#### WHAT THE EXERCISE ASKS:
Within the entries below, every line containing "that" is to be copied.

Records from a data collection
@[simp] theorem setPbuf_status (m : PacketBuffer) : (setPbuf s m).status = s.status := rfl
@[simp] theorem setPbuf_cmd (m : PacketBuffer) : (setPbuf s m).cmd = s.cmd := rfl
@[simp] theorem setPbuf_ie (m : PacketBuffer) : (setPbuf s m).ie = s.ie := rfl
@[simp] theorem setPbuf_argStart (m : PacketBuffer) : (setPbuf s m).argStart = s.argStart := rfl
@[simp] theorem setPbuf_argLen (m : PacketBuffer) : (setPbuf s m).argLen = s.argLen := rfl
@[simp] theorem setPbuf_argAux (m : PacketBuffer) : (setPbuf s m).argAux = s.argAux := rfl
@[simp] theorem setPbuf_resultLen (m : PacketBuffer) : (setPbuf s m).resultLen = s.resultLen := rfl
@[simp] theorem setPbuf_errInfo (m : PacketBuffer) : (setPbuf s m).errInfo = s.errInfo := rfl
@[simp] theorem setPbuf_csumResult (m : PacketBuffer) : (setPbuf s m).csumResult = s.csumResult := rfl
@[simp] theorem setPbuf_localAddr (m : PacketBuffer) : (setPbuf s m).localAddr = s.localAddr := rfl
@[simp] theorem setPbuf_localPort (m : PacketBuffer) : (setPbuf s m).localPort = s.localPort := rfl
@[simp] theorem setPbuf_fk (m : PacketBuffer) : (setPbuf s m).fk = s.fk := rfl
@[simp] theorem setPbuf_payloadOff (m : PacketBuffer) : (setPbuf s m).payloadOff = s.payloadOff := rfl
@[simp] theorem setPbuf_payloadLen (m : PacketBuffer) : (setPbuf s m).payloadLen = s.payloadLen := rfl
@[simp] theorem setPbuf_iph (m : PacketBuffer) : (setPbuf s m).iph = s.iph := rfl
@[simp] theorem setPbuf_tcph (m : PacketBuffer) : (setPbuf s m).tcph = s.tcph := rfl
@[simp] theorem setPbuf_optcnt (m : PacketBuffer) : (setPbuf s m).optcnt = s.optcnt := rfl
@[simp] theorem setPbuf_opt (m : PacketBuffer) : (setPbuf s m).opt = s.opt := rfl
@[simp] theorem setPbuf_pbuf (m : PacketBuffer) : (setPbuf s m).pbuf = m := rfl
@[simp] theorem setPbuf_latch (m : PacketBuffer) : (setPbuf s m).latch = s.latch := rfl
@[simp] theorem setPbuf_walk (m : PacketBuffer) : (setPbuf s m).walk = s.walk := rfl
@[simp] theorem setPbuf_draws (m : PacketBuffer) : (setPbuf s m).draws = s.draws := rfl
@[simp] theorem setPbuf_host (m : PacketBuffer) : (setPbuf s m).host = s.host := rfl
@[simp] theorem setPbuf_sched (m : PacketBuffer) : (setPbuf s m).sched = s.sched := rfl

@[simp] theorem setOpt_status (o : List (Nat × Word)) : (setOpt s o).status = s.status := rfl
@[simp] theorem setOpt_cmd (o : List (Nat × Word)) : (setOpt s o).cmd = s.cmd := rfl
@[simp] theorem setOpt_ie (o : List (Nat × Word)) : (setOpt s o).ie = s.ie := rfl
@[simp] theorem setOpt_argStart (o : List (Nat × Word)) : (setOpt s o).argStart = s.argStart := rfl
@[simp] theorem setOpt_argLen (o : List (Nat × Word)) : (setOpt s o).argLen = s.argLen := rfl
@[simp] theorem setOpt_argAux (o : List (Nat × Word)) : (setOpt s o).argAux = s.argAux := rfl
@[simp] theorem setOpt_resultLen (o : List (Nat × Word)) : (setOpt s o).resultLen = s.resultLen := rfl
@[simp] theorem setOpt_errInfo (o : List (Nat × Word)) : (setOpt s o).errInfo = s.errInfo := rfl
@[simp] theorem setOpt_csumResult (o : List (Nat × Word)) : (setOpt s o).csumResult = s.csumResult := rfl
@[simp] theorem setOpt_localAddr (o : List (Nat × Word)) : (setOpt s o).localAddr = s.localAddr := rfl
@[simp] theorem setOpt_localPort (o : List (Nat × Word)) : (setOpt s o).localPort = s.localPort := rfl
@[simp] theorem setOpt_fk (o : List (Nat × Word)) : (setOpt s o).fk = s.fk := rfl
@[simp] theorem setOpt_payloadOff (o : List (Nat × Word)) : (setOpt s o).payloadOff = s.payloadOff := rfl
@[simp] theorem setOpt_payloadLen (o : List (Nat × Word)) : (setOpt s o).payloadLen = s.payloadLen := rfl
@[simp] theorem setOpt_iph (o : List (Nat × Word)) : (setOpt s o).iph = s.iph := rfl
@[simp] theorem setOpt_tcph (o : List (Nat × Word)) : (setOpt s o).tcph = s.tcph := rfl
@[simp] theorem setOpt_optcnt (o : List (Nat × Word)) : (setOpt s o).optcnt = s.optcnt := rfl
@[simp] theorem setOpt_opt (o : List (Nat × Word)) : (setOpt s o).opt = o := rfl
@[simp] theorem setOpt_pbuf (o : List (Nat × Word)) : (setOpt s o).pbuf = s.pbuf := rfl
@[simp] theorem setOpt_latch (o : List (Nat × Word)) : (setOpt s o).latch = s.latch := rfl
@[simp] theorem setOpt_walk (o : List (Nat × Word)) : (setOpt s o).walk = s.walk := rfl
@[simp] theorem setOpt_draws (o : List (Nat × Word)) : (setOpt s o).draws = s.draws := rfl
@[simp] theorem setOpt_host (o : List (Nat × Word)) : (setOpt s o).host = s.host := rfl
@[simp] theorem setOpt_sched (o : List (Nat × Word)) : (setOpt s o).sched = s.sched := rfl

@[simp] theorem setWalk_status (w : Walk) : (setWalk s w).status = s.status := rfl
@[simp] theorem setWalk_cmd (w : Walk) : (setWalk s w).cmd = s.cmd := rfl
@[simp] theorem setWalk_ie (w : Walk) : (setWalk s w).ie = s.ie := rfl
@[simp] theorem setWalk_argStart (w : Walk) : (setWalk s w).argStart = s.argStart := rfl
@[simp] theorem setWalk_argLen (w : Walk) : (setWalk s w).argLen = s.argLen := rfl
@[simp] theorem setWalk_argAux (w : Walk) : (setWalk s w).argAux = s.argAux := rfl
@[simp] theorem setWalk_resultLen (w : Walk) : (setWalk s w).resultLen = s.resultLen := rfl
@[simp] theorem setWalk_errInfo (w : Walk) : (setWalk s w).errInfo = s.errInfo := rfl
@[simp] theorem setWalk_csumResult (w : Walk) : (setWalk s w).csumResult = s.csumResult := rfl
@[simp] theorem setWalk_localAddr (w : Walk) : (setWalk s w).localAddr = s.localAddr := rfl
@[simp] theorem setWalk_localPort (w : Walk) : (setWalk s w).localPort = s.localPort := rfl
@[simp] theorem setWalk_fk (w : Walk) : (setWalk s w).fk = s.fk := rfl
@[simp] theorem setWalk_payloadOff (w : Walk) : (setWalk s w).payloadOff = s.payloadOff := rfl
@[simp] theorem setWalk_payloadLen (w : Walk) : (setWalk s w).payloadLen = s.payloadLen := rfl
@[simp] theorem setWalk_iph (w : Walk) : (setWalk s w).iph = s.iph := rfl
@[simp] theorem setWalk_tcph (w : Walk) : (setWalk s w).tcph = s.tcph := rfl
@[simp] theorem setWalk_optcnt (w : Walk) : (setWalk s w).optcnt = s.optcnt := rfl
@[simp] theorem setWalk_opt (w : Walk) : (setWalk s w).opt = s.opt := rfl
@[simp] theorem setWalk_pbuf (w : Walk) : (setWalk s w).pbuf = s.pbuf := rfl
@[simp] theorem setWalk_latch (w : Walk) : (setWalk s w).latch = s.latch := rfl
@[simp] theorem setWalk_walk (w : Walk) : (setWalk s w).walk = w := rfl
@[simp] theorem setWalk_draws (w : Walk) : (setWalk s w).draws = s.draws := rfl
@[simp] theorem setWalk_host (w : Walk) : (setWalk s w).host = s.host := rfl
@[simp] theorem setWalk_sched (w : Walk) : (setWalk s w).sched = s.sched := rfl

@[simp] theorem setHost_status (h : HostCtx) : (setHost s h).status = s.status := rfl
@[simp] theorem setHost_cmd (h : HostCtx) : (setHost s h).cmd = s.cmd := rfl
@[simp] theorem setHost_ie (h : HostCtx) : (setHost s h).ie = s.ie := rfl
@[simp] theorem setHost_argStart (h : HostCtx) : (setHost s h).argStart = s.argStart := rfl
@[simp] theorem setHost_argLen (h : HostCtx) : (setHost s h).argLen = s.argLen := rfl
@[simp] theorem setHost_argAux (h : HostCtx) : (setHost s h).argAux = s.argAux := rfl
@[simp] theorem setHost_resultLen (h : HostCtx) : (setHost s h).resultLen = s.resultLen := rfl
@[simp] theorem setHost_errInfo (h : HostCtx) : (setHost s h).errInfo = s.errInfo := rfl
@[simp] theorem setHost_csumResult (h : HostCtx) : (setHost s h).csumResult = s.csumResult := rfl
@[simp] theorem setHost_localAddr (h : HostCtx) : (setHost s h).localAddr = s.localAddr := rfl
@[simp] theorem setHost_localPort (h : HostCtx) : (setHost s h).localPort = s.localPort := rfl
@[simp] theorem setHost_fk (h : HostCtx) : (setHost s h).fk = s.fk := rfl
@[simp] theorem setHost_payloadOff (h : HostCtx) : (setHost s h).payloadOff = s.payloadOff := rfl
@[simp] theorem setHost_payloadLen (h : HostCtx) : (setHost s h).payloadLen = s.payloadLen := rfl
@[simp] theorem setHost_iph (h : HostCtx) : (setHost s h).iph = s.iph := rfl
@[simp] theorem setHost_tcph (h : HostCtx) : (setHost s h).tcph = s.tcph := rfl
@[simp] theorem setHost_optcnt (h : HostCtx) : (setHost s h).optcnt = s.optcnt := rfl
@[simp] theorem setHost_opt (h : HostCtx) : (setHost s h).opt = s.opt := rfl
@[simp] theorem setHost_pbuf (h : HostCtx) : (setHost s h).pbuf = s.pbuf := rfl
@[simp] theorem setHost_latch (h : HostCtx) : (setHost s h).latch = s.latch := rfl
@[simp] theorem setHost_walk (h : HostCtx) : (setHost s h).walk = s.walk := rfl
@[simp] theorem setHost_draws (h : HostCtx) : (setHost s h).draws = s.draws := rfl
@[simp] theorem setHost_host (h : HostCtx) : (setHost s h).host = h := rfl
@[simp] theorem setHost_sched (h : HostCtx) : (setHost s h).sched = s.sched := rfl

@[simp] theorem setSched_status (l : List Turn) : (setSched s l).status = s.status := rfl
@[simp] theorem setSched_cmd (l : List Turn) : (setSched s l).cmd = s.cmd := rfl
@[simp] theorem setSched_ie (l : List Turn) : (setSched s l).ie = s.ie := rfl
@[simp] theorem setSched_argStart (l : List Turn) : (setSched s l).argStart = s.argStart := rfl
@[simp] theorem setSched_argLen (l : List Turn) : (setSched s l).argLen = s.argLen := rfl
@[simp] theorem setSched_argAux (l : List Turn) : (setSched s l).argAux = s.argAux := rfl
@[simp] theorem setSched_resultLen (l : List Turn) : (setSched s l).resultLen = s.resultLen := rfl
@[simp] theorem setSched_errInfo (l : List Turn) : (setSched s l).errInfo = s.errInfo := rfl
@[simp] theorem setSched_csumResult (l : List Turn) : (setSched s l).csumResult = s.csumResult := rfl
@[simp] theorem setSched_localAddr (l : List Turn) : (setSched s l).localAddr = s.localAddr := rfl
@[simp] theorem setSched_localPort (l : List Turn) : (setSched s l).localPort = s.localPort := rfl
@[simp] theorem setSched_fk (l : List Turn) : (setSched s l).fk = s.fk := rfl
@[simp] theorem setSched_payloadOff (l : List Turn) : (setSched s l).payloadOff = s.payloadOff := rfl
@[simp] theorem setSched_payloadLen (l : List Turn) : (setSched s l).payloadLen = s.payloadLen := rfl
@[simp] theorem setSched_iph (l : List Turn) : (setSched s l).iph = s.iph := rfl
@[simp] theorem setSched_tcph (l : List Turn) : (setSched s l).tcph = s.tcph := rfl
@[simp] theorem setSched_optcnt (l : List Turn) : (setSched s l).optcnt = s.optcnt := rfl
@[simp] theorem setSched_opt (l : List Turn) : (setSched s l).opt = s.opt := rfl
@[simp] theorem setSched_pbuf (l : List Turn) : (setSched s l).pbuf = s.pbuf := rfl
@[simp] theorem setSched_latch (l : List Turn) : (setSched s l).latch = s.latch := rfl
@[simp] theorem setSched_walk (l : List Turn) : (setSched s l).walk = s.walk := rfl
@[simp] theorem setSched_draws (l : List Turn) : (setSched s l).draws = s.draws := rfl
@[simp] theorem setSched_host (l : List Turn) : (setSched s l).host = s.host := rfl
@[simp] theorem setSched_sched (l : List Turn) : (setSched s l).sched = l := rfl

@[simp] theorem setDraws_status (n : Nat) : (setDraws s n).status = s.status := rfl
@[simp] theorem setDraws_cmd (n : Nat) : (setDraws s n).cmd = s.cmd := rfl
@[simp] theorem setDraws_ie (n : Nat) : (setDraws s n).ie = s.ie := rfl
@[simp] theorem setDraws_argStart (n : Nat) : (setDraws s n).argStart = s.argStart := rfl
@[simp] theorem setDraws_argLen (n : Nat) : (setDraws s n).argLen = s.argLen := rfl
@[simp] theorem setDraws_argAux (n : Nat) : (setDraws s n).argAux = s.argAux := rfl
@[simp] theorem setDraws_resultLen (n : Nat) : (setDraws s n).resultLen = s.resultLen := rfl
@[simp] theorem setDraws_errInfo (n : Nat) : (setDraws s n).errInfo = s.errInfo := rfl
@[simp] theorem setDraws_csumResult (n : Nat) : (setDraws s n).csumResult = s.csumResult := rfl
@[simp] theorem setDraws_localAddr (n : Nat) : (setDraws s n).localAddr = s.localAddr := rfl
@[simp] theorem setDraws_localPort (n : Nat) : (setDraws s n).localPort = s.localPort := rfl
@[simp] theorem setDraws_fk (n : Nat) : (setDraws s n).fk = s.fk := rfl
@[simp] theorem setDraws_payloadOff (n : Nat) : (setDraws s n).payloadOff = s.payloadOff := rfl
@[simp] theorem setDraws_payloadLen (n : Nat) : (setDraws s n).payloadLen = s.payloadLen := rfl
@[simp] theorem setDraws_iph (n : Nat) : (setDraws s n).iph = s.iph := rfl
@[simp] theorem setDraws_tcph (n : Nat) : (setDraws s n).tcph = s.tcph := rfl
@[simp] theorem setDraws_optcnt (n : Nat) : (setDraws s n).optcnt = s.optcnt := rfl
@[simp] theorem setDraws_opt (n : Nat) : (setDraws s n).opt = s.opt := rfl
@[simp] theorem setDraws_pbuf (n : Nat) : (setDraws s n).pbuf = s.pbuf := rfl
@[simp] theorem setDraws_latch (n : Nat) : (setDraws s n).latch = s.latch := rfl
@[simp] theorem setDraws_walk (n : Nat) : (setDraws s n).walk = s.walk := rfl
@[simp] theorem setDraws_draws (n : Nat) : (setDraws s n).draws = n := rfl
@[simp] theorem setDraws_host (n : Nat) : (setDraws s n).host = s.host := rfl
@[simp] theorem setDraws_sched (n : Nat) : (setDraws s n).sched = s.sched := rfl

==

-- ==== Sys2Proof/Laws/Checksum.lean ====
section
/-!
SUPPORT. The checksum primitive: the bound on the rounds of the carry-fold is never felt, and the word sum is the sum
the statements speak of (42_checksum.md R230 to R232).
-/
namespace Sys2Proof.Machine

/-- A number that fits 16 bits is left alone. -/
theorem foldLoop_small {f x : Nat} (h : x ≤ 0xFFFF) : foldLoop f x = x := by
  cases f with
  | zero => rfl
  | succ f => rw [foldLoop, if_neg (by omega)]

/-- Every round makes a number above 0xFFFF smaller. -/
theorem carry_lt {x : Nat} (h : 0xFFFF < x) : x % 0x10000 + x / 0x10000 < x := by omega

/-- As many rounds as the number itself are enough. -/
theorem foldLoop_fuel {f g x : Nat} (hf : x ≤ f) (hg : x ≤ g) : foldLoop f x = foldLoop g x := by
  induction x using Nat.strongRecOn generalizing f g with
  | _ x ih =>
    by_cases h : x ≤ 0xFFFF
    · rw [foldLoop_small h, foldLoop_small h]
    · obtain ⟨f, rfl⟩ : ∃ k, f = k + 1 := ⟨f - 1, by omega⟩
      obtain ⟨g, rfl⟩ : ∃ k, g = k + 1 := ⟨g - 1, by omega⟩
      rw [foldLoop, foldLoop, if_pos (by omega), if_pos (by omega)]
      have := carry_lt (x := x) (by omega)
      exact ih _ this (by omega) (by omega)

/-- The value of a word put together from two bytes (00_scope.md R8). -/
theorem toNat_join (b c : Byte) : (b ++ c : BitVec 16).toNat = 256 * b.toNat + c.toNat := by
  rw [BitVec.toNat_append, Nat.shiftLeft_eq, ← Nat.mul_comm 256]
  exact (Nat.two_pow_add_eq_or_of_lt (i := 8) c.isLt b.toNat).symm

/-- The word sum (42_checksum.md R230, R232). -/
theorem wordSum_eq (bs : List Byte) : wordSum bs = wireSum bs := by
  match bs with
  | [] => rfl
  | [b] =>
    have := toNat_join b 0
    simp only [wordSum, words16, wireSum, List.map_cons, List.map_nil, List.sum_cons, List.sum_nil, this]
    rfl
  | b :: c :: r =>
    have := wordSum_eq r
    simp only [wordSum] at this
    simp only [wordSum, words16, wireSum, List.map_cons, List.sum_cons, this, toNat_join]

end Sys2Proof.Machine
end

...

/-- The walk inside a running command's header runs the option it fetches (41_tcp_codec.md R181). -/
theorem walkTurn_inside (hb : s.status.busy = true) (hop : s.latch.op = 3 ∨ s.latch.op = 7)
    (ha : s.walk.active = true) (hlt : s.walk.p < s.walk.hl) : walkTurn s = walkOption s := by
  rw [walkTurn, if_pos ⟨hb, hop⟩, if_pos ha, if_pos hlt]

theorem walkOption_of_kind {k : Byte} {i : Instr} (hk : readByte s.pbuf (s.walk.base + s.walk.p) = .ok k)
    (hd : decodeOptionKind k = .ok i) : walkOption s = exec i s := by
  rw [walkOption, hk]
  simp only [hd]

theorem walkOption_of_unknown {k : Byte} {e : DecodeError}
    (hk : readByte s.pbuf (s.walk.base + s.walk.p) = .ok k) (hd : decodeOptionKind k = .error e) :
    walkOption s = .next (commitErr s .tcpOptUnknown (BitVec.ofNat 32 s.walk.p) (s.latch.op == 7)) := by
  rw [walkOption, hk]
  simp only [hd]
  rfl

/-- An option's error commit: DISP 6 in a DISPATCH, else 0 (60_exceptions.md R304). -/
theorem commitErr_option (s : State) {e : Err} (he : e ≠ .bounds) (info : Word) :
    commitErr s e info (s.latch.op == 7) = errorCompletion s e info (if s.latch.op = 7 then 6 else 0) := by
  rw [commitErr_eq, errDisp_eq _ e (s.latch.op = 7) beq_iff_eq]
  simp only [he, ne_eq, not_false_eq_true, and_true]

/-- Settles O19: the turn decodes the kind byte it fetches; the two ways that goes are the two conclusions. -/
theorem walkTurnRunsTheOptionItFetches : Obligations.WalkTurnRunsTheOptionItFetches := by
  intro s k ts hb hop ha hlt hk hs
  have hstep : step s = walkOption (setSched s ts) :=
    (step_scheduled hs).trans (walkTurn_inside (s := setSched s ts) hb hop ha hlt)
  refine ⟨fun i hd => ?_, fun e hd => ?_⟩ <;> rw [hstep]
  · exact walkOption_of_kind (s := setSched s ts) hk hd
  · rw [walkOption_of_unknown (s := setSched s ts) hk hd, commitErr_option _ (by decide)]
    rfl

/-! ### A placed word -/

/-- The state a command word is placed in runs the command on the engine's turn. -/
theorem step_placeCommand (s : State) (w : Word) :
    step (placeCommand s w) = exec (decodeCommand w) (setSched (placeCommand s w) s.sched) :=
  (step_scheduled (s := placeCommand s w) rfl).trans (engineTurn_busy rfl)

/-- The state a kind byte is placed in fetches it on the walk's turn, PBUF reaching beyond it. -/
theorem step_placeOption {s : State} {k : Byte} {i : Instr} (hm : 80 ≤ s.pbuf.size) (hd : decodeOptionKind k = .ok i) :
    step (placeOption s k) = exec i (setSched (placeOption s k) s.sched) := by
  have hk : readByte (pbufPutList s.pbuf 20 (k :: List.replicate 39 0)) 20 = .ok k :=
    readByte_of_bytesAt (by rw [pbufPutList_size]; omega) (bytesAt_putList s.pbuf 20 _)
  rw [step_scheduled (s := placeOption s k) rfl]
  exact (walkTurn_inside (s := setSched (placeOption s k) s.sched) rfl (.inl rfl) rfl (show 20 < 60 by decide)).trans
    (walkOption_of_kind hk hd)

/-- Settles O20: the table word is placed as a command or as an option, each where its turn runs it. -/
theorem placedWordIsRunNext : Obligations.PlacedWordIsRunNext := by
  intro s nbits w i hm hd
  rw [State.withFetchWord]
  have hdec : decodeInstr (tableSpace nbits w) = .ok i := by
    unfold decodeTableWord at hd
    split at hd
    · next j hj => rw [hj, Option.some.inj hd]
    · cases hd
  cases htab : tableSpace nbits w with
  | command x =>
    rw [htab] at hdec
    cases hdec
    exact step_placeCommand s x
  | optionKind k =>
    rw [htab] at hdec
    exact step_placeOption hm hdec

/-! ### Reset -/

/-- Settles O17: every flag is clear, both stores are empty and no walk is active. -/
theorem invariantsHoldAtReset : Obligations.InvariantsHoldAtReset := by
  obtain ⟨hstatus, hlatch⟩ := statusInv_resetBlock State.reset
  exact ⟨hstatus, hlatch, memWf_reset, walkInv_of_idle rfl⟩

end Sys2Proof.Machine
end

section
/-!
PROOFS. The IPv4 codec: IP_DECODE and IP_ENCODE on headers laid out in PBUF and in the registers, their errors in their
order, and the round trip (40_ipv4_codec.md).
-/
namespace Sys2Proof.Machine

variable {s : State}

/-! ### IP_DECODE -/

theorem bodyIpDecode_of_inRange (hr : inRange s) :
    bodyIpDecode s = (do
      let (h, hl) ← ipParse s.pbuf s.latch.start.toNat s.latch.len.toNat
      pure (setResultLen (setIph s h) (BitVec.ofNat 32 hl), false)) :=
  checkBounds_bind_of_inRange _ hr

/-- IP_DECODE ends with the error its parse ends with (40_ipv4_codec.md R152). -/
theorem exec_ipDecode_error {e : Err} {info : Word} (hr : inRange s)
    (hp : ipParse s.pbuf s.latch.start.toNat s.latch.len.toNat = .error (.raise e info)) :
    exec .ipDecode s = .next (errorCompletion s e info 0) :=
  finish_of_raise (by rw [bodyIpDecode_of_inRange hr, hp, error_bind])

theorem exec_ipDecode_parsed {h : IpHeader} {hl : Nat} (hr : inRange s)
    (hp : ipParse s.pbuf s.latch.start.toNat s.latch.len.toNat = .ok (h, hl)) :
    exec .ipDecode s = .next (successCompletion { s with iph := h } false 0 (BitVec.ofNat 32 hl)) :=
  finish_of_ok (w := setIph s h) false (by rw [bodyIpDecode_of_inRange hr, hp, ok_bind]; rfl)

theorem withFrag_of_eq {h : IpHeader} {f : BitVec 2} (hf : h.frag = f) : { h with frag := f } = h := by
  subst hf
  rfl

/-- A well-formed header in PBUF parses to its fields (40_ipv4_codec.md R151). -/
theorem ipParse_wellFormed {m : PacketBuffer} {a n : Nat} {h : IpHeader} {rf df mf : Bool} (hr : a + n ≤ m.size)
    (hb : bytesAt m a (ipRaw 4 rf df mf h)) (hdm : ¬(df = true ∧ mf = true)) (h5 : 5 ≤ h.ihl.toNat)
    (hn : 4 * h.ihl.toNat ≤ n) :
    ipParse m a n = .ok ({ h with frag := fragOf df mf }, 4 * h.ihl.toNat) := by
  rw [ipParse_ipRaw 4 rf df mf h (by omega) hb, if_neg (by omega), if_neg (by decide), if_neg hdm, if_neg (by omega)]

#### ANSWER BOX:
/-- A number that fits 16 bits is left alone. -/
/-- Settles O19: the turn decodes the kind byte it fetches; the two ways that goes are the two conclusions. -/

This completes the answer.